**PROBLEM DESCRIPTION**
Find the line with "it emits. -/" in the records below. Copy it and every line after it, up to and including the line with "rcases exec_cases h with ⟨he, rfl⟩".

* * * * *

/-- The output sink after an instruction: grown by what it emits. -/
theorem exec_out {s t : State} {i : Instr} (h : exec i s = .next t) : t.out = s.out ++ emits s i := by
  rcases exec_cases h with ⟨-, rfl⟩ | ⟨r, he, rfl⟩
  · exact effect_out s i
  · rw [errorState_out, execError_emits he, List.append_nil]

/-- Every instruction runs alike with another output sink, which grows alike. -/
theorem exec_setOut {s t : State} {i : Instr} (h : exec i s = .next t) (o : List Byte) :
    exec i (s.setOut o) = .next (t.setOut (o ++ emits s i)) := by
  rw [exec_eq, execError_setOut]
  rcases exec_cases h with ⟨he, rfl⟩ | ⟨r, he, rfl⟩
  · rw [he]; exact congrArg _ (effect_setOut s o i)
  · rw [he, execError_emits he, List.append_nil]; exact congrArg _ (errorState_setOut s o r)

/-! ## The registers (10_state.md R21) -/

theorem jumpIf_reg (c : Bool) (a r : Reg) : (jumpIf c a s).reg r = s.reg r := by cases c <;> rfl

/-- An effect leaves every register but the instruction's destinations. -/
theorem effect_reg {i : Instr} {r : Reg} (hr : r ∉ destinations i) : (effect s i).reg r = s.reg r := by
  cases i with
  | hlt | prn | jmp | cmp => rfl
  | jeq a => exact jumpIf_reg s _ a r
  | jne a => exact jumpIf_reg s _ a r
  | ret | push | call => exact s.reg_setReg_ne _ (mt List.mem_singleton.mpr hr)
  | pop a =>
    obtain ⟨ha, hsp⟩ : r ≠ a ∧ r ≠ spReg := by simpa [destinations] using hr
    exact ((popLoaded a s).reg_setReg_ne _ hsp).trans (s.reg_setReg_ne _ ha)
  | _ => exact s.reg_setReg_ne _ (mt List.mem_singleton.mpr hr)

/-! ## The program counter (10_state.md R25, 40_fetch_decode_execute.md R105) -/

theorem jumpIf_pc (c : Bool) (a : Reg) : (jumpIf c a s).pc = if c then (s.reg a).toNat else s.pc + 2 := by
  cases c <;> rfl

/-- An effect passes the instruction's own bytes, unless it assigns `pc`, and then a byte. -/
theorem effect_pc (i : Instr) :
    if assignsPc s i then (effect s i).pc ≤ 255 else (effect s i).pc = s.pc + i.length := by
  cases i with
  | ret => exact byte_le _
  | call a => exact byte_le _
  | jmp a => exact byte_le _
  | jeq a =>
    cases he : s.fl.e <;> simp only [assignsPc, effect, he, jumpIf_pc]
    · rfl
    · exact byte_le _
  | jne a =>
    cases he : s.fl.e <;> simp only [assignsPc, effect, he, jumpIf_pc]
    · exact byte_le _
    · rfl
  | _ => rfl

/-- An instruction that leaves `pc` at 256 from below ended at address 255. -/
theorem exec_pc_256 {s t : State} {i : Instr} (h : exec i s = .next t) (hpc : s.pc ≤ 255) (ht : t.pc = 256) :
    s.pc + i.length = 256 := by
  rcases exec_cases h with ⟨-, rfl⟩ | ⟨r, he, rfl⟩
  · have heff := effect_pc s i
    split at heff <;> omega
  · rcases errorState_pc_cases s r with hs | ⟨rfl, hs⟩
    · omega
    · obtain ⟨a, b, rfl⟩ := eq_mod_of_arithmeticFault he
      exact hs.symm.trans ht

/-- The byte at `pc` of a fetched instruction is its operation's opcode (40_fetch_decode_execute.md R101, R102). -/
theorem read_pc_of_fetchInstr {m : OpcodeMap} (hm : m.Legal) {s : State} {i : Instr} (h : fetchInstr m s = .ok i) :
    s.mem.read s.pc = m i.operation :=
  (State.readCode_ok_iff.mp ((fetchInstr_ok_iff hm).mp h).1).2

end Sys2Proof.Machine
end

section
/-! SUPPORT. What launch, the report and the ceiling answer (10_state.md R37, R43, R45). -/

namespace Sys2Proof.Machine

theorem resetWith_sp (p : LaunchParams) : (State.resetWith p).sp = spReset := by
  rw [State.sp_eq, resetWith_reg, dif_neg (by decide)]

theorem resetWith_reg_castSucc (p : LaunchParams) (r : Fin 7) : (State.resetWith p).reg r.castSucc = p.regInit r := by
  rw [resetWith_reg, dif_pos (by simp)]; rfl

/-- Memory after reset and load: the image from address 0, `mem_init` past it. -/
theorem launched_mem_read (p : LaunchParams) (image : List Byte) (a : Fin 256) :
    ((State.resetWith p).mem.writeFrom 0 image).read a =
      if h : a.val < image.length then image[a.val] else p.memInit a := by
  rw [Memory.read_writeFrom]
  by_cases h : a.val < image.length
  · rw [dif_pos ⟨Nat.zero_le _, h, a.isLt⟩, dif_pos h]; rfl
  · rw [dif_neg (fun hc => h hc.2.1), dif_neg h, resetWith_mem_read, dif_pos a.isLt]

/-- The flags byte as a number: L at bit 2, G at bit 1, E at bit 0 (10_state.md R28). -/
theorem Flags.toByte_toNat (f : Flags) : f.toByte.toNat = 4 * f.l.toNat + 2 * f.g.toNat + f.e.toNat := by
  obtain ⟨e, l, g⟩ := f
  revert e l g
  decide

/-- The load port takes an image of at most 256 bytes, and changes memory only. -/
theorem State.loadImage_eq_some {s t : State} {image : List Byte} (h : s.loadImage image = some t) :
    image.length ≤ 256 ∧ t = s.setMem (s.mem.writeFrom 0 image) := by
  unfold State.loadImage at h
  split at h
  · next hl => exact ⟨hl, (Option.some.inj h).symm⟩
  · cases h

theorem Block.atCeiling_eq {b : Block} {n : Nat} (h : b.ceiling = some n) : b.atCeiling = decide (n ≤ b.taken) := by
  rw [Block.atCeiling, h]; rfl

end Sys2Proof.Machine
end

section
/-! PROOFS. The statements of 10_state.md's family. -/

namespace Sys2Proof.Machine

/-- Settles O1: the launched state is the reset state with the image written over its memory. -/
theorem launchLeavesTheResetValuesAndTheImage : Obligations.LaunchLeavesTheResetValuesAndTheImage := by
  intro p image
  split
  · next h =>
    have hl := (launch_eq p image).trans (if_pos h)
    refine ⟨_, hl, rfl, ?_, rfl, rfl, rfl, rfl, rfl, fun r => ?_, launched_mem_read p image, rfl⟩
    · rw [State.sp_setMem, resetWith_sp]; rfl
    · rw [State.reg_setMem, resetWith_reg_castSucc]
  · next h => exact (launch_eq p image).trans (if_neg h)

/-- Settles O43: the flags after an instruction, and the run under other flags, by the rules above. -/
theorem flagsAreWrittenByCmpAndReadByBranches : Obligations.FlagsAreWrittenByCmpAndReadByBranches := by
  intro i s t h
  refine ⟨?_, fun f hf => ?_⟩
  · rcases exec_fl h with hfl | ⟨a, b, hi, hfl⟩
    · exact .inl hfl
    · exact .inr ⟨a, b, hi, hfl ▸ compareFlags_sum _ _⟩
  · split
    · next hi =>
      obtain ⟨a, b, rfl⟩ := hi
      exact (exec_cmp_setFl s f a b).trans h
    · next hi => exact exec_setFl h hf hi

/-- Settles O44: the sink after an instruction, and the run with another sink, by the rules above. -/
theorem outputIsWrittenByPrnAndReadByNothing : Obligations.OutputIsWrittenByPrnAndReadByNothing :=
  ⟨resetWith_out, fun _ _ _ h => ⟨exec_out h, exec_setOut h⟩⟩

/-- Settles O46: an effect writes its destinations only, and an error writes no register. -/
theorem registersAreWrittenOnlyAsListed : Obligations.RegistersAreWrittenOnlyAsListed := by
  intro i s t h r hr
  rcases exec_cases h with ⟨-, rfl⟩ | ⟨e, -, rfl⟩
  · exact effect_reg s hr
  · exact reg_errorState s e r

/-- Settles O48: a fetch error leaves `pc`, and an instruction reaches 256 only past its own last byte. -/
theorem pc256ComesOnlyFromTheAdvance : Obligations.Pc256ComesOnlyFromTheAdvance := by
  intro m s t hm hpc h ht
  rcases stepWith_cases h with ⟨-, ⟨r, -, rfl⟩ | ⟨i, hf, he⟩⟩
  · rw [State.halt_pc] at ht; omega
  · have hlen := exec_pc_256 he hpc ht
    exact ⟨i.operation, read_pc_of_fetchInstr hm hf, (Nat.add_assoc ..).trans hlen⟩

* * * * *

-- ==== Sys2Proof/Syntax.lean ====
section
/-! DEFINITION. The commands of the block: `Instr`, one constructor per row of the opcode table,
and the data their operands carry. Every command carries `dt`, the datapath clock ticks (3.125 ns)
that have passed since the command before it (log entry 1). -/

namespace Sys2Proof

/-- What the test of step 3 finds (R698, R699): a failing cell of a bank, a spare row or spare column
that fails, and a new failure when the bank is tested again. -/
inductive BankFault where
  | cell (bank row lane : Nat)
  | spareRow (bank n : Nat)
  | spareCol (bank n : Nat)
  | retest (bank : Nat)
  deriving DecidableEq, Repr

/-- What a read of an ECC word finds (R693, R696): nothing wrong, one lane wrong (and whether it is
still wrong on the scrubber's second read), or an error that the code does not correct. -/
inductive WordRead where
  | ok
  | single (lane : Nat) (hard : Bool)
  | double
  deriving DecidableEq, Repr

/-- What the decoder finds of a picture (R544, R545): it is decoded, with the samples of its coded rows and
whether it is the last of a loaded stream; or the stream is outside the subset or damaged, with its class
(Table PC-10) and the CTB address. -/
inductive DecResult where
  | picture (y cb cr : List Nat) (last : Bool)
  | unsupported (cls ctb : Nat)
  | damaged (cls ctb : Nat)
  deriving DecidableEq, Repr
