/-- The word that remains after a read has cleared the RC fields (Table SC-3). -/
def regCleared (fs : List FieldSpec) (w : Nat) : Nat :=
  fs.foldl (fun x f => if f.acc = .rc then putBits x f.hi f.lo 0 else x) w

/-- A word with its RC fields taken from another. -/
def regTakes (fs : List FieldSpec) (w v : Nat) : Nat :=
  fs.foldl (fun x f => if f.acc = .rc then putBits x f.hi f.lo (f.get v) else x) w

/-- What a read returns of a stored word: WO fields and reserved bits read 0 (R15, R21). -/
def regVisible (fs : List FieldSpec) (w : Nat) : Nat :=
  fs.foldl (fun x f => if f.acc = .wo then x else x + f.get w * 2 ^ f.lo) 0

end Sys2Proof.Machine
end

* * * * *

**SOLUTION TO THIS TASK**
/-- The output sink after an instruction: grown by what it emits. -/
theorem exec_out {s t : State} {i : Instr} (h : exec i s = .next t) : t.out = s.out ++ emits s i := by
  rcases exec_cases h with ⟨-, rfl⟩ | ⟨r, he, rfl⟩
  · exact effect_out s i
  · rw [errorState_out, execError_emits he, List.append_nil]

/-- Every instruction runs alike with another output sink, which grows alike. -/
theorem exec_setOut {s t : State} {i : Instr} (h : exec i s = .next t) (o : List Byte) :
    exec i (s.setOut o) = .next (t.setOut (o ++ emits s i)) := by
  rw [exec_eq, execError_setOut]
  rcases exec_cases h with ⟨he, rfl⟩ | ⟨r, he, rfl⟩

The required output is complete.